Saya ingin mengajak untuk kembali ke tradisi penafsiran Islam yang plural, multivokal, dan kontradiktif. Makna itu tidak ditemukan pada teks Quran ataupun sunah, tapi ditemukan dalam pikiran komunitas penafsir awal. Pembaruan Islam yang dikumandangkan Cak Nur ataupun Muhammadiyah mengabaikan proses kreatif penafsiran yang berkembang di kalangan penafsir Quran itu sendiri. Saya lebih bersikap rendah hati untuk melihat otoritas itu ada pada komunitas penafsir tersebut.
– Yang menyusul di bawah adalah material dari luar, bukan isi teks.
/-- Escrows (R96, R331, R332, R373, R374, R377, R378, R382): EBEGIN opens the lowest free one, EWR stages a write over an earlier one
of the same register, ECOMMIT accepts an immediate commit or arms one at an instant, EABORT discards, the host's commands do the
same; a commit whose write set holds a register that a later commit has written fails with ESCROW_CONFLICT at the lowest such
address and applies nothing; one with no staged writes applies with OK and leaves CSEQ as it is.
It rests on readings of the model: log entries 9 and 52. -/
def Obligations.EscrowsStageJudgeAndCommit : Prop :=
  (∀ (s : State) (t gd e : Nat), s.mayRun t 4 → s.getB F.thrStat_STOP_PEND t = false → e < 4 →
    let next := s.pc t + 4
    let p := s.thrPart t
    let k := 4 * p + e
    (s.legal 0x66 = true →
      ((s.escState k = 0 ∨ s.escState k = 3) → (∀ j < e, s.escState (4 * p + j) = 1 ∨ s.escState (4 * p + j) = 2) →
        ∃ w : State, ReturnsStatus (.ebegin t gd) s w t next gd .ok e ∧ w.escState k = 1 ∧ w.escStaged k = [] ∧
          w.rd .escSeq k = s.rd .dsqCseq) ∧
      ((∀ j < 4, s.escState (4 * p + j) = 1 ∨ s.escState (4 * p + j) = 2) →
        ∃ w : State, ReturnsStatus (.ebegin t gd) s w t next gd .busy 0 ∧ w.dsq.staged = s.dsq.staged ∧ w.tse = s.tse)) ∧
    (∀ ga gs : Nat, s.legal 0x67 = true → s.escIsOpen k = true →
      let a := (s.g t ga).toNat
      let x : Nat × Word × Bool := (a, s.g t gs, p == 0)
      let old := s.escStaged k
      a % 8 = 0 → s.thrReaches t a = true → s.stageable a = true →
      ((∃ y ∈ old, y.1 = a) → old.length ≤ 1024 → ∃ w : State, ReturnsStatus (.ewr t gd ga gs e) s w t next gd .ok old.length ∧
        w.escStaged k = old.map fun y => if y.1 = a then x else y) ∧
      ((∀ y ∈ old, y.1 ≠ a) → old.length < 1024 →
        ∃ w : State, ReturnsStatus (.ewr t gd ga gs e) s w t next gd .ok (old.length + 1) ∧ w.escStaged k = old ++ [x])) ∧
    (s.legal 0x68 = true → s.escIsOpen k = true → s.storesPend t = false → ∀ late : Bool,
      (∃ w : State, ReturnsStatus (.ecommit t gd e none late) s w t next gd .ok 0 ∧ w.tse.imm = s.tse.imm ++ [k] ∧
        w.escStaged k = s.escStaged k) ∧
      (∀ tn slot : Nat, let x := s.treg t tn
        x.dom < 32 → x.dom = 0 ∨ (s.dom x.dom).owner = p → (s.dom x.dom).st ≠ .off → s.freeSlot p = some slot →
        (late = true ∨ s.ticks x.dom < x.t → ∃ w : State, ReturnsStatus (.ecommit t gd e (some tn) late) s w t next gd .ok slot ∧
          w.escState k = 2 ∧ w.get F.escStat_SLOT k = slot ∧ (w.alarm slot).st = .armed ∧ (w.alarm slot).kind = .escrowCommit ∧
          (w.alarm slot).target = k ∧ (w.alarm slot).dom = x.dom ∧ (w.alarm slot).inst = x.t ∧ (w.alarm slot).period = 0) ∧
        (late = false → (x.t : Int) ≤ s.ticks x.dom →
          ∃ w : State, ReturnsStatus (.ecommit t gd e (some tn) late) s w t next gd .late 0 ∧ w.tse = s.tse ∧
            w.escState k = 1))) ∧
    (s.legal 0x69 = true →
      (s.escIsOpen k = true → ∃ w : State, ReturnsStatus (.eabort t gd e) s w t next gd .ok 0 ∧ w.escState k = 0 ∧
        w.escStaged k = []) ∧
      (s.escState k = 3 → ∃ w : State, ReturnsStatus (.eabort t gd e) s w t next gd .late 0 ∧ w.escState k = 3 ∧
        w.dsq.staged = s.dsq.staged))) ∧
  ((∀ (s : State) (c : Caller) (e : Nat), e < 4 → s.resetting (s.cPart c) = false →
    let p := s.cPart c
    let k := 4 * p + e
    (s.admits 0x66 = true → (s.escState k = 0 ∨ s.escState k = 3) →
      (∀ j < e, s.escState (4 * p + j) = 1 ∨ s.escState (4 * p + j) = 2) → ∃ u : State,
      exec (.escBegin c) s = .next (u.complete c 0x66 .ok [byte e]) ∧ u.escState k = 1 ∧ u.escStaged k = [] ∧
        u.rd .escSeq k = s.rd .dsqCseq) ∧
    (∀ (a : Nat) (w : Word), s.admits 0x67 = true → s.escIsOpen k = true → a % 8 = 0 → s.callerReaches c a = true →
      s.stageable a = true → (∀ y ∈ s.escStaged k, y.1 ≠ a) → (s.escStaged k).length < 1024 → ∃ u : State,
      exec (.escWrite c e a w) s = .next (u.complete c 0x67 .ok (beBytes 2 ((s.escStaged k).length + 1))) ∧
        u.escStaged k = s.escStaged k ++ [(a, w, s.stagesOwn c)] ∧ u.regs = s.regs) ∧
    (∀ late : Bool, s.admits 0x68 = true → s.escIsOpen k = true →
      exec (.escCommit c e none late) s =
        .next ({ s with tse := { s.tse with imm := s.tse.imm ++ [k] } }.complete c 0x68 .ok)) ∧
    (s.admits 0x69 = true → s.escIsOpen k = true → ∃ u : State, exec (.escAbort c e) s = .next (u.complete c 0x69 .ok) ∧
      u.escState k = 0 ∧ u.escStaged k = [] ∧ u.tse = s.tse)) ∧
  (∀ (s : State) (k : Nat) (l : List Nat), s.tse.due = [] → s.tse.imm = k :: l → k < 32 → s.escState k = 1 →
    let staged := s.escStaged k
    let late (y : Nat × Word × Bool) : Prop := (s.rd .escSeq k).toNat < tabGet 0 s.dsq.cseqOf y.1
    let word (status a : Nat) : Word := BitVec.ofNat 64 (status * 2 ^ 56 + k / 4 * 2 ^ 53 + k % 4 * 2 ^ 51 +
      staged.length % 2048 * 2 ^ 38 + a % 2 ^ 26)
    (∀ y ∈ staged, late y → (∀ z ∈ staged, late z → y.1 ≤ z.1) → ∃ u : State, exec .escrowImmediateCommit s = .next u ∧
      u.escState k = 3 ∧ u.rd .escLast k = word 12 y.1 ∧ u.rd .dsqCseq = s.rd .dsqCseq ∧ u.dsq.cseqOf = s.dsq.cseqOf ∧
      u.tse.doms = s.tse.doms ∧ u.tse.imm = l) ∧
    (staged = [] → ∃ u : State, exec .escrowImmediateCommit s = .next u ∧ u.escState k = 3 ∧ u.rd .escLast k = word 0 0 ∧
      u.rd .dsqCseq = s.rd .dsqCseq ∧ u.tse.doms = s.tse.doms ∧ u.tse.imm = l)))

/-- Branches, calls, returns, YIELD, HALT, TRAP and reserved words (R306, R333–R336): where each leaves PC, the flags and the thread;
a target that is no code of a loaded image raises FETCH.
It rests on readings of the model: log entries 18 and 19. -/
def Obligations.ControlInstructionsMovePc : Prop :=
  ∀ (s : State) (t : Nat),
    let goes (i : Instr) (target : Int) (rd : Nat) (link : Word) : Prop :=
      let ok : Prop := 0 ≤ target ∧ target < 2 ^ 21 ∧ target % 4 = 0 ∧ (s.imageAt (s.thrPart t) target.toNat).isSome = true
      (ok → ∃ u : State, exec i s = .next u ∧ WroteG s u t target.toNat rd link ∧ s.sameFlags u t) ∧
      (¬ ok → exec i s = .next ((s.issued t).faultThr t 2 0 (s.pc t) (BitVec.ofInt 64 target)))
    let z := s.flag t .z; let n := s.flag t .n; let cy := s.flag t .c; let v := s.flag t .v
    let conds : List Bool := [z, !z, n != v, n == v, !z && n == v, z || n != v, !cy, cy, n, !n, v, !v, s.flag t .l, !s.flag t .l,
      s.flag t .s, !s.flag t .s]
    (∀ (e : Bool) (off : Nat), s.mayRun t (if e then 8 else 4) →
      let size := if e then 8 else 4
      let target (w : Nat) : Int := if e then (off % 2 ^ 32 : Nat) else s.pc t + 4 * (BitVec.ofNat w off).toInt
      goes (.br t e off) (target 25) 0 0 ∧
      (∀ cond < 16, (conds.getD cond false = true → goes (.bcc t cond e off) (target 21) 0 0) ∧
        (conds.getD cond false = false → ∃ u : State, exec (.bcc t cond e off) s = .next u ∧ WroteG s u t (s.pc t + size) 0 0 ∧
          s.sameFlags u t)) ∧
      (∀ gl : Nat, goes (.call t gl e off) (target 20) gl (BitVec.ofNat 64 (s.pc t + size)))) ∧
    (s.mayRun t 4 →
      (∀ ga : Nat, goes (.ret t ga) ((s.g t ga).toNat % 2 ^ 21 : Nat) 0 0) ∧
      (let l := ((List.range 16).map (16 * (t / 16) + ·)).filter fun k => k != t && s.thrState k == 1
        ∃ u : State, exec (.yield t) s = .next u ∧ u.pc t = (s.pc t + 4) % 2 ^ 21 ∧ (u.thr t).yield = l ∧
          u.thrState t = (if l = [] then 1 else 5) ∧ s.sameFlags u t ∧ (∀ r : Nat, u.g t r = s.g t r) ∧
          (∀ k : Nat, u.treg t k = s.treg t k) ∧ OnlyThread s u t) ∧
      (let k := s.get F.thrStat_SLOT t
        ∃ u : State, exec (.halt t) s = .next u ∧ u.thrState t = 6 ∧ u.pc t = (s.pc t + 4) % 2 ^ 21 ∧ s.sameFlags u t ∧
          (∀ r : Nat, u.g t r = s.g t r) ∧ (8 ≤ k → (u.alarm k).pinned = false ∧
            ((s.alarm k).pinned = true → s.isDue k = false → (u.alarm k).st ≠ .armed)) ∧ u.tse.doms = s.tse.doms ∧
          ∀ q : Nat, (u.queue q).claim ≠ some (.thread t) ∧ (∀ n : Nat, (u.queue q).opn ≠ some (.thread t, n)) ∧
            ((s.queue q).opn = none → (s.queue q).claim ≠ some (.thread t) →
              (∀ w ∈ (s.queue q).waiters, w.thread ≠ t) → u.queue q = s.queue q)) ∧
      (∀ code : Nat, exec (.trap t code) s = .next ((s.issued t).faultThr t 8 (code % 65536) (s.pc t) 0)) ∧
      exec (.illegalInstruction t) s = .next ((s.issued t).faultThr t 1 0 (s.pc t) 0))

/-- A thread that raises an exception (R340, R360–R362), as an uncorrectable ECC error in the word at its PC or an extension word
beyond its image's code makes it do, is FAULTED with its registers and flags as they were, its words E0 and E1
recorded and, where the partition's exception queue is enabled and has room, posted there; THREAD_FAULT is live for the partition,
and no queue holds an open item, a claim or a place of the thread. -/
def Obligations.ExceptionsAreRecorded : Prop :=
  ∀ (s : State) (t cause code pc : Nat) (data : Word), t < 128 → cause < 256 → code < 2 ^ 16 → pc < 2 ^ 21 →
    let u := s.faultThr t cause code pc data
    let p := s.thrPart t
    let q := s.get F.dsqNotify_EXC_Q p
    let e0 : Word := BitVec.ofNat 64 (cause * 2 ^ 56 + t * 2 ^ 48 + code * 2 ^ 32 + pc)
    u.thrState t = 7 ∧ u.rd .thrExc t = e0 ∧ u.rd .thrExcData t = data ∧ u.pc t = pc ∧ s.sameFlags u t ∧
    (∀ r : Nat, u.g t r = s.g t r) ∧ (∀ n : Nat, u.treg t n = s.treg t n) ∧ bitOf (u.liveOf 24) p = true ∧
    (∀ k : Nat, (u.queue k).claim ≠ some (.thread t) ∧ (∀ n : Nat, (u.queue k).opn ≠ some (.thread t, n)) ∧
      ∀ w ∈ (u.queue k).waiters, w.thread ≠ t) ∧
    (s.getB F.dsqNotify_EXC_EN p = true → s.getB F.qCfg_EN q = true → (s.queue q).opn = none → (s.queue q).held = none →
      (s.queue q).claim ≠ some (.thread t) → (s.queue q).words.length + 2 ≤ 2 ^ s.get F.qCfg_DEPTH q →
      (u.queue q).words = (s.queue q).words ++ [(e0, false), (data, true)]) ∧
    u.dsq.staged = s.dsq.staged ∧ u.tse.imm = s.tse.imm ∧ u.tse.doms = s.tse.doms ∧
    (s.thrState t = 1 → s.fetchEcc t 4 = 2 → exec (.halt t) s = .next ((s.issued t).eccFault t (s.pc t))) ∧
    (s.thrState t = 1 → s.fetchEcc t 8 = 0 → (∀ i : Image, s.imageAt p (s.pc t) = some i → i.codeBase + i.codeLen ≤ s.pc t + 4) →
      ∀ rd imm : Nat, exec (.li t rd true imm) s =
        .next ((s.issued t).faultThr t 2 0 (s.pc t) (BitVec.ofNat 64 (s.pc t + 4))))

/-- An engine's cycle (R304, R305, R350–R352): the partition chosen is the lowest of those below their minimum, else the one of
highest credit after each ready partition's weight is added, the lower number of equals, weight 0 only where no other is ready; of
it the ready thread after the one it last issued issues the word at its PC with the word after it; a thread with a sample request
gives its slot to the capture (R380). Nothing else changes; where no thread may issue, nothing does. -/
def Obligations.EnginesIssueByShare : Prop :=
  (∀ (a : Arb) (window : Nat) (min weight : Nat → Nat) (ready : Nat → Bool),
    let below (p : Nat) : Prop := ready p = true ∧ (a.hist.take window).count p < min p
    let sum : Int := (((List.range 8).filter ready).map fun p => (weight p : Int)).sum
    let credit (p : Nat) : Int := if ready p then tabGet 0 a.credit p + weight p else 0
    let cand (p : Nat) : Prop := ready p = true ∧ (0 < weight p ∨ ∀ q < 8, ready q = true → weight q = 0)
    let b := (a.pick window min weight ready).2
    ((∀ p < 8, ready p = false) → (a.pick window min weight ready).1 = none) ∧
    (∀ p < 8, below p → (∀ q < p, ¬ below q) → (a.pick window min weight ready).1 = some p ∧
      tabGet 0 b.credit p = tabGet 0 a.credit p - sum ∧
      ∀ q < 8, q ≠ p → tabGet 0 b.credit q = if ready q then tabGet 0 a.credit q else 0) ∧
    ((∀ q < 8, ¬ below q) → ∀ p < 8, cand p → (∀ q < 8, cand q → credit q ≤ credit p) → (∀ q < p, cand q → credit q < credit p) →
      (a.pick window min weight ready).1 = some p ∧ tabGet 0 b.credit p = credit p - sum ∧
      ∀ q < 8, q ≠ p → tabGet 0 b.credit q = credit q)) ∧
  (∀ (s : State) (e : Nat), e < 8 → s.cpx.inReset = false → bitOf (s.rd .pwrEn).toNat e = true →
    let ts := (List.range 16).map (16 * e + ·)
    let s1 := ts.foldl (fun s t => s.yieldRelease t) (s.setEng e { s.eng e with cyc := (s.eng e).cyc + 1 })
    let choice := ((s.eng e).arb.pick 256 (fun p => s.get F.dsqShare_MIN p) (fun p => s.get F.dsqShare_WEIGHT p)
      fun p => (s1.nextThr e p).isSome).1
    let same (w : State) : Prop := w.regs = s1.regs ∧ w.tse = s1.tse ∧ w.dsq.thr = s1.dsq.thr ∧ w.dsq.queues = s1.dsq.queues ∧
      w.dsq.isram = s1.dsq.isram ∧ w.dsq.dsram = s1.dsq.dsram ∧ w.dsq.samples = s1.dsq.samples ∧ w.par = s1.par ∧ w.out = s1.out
    let may (t : Nat) : Prop := s1.canIssue t = true
    (choice = none → ∃ u : State, exec (.engineIssueCycle e) s = .next u ∧ same u) ∧
    (∀ p : Nat, choice = some p → ∃ t : Nat, t / 16 = e ∧ s1.thrPart t = p ∧ may t ∧
      (∀ k : Nat, k / 16 = e → s1.thrPart k = p → may k → tabGet 0 (s.eng e).last p ≤ k → tabGet 0 (s.eng e).last p ≤ t ∧ t ≤ k) ∧
      let a := 4096 * s.get F.dsqIwin_BASE p + s1.pc t
      let d := decodeIns (s1.pc t) (tabGet 0 s.dsq.isram (a / 4)) (tabGet 0 s.dsq.isram ((a + 4) / 4))
      ∃ w : State, same w ∧ tabGet 0 (w.eng e).last p = t + 1 ∧
        ((∀ x ∈ s.dsq.samples, x.thread ≠ t) → exec (.engineIssueCycle e) s = .next (w.issue t d.2 d.1)) ∧
        (∀ x : SampleReq, s.dsq.samples.find? (fun x => x.thread == t) = some x →
          exec (.engineIssueCycle e) s = .next ({ w with dsq := { w.dsq with samples := w.dsq.samples.erase x } }.samplePost x))))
Komunitas penafsir itulah yang sejak awal merawat teks, menyajikan bacaan, dan sekaligus memproduksi makna yang beragam sehingga pembaca memperoleh informasi dan produk penafsiran yang beragam. Saya ada dua arah pembaruan. Pertama, dalam konteks memahami Islam dan Quran. Kedua, dalam konteks nation state (negara bangsa).
Apa itu?
Menghidupkan kembali akal budi untuk memahami teks. Pada mereka yang cenderung skripturalisme, akal budi itu cenderung dikesampingkan. Kalau saya, panduannya terletak pada otoritas akal, mekanisme untuk memahami teks dan sekaligus untuk menjalani kehidupan di dunia ini. Implikasi dari penggunaan akal budi adalah umat Islam menjalani kehidupan ini dengan kalkulasi rasional.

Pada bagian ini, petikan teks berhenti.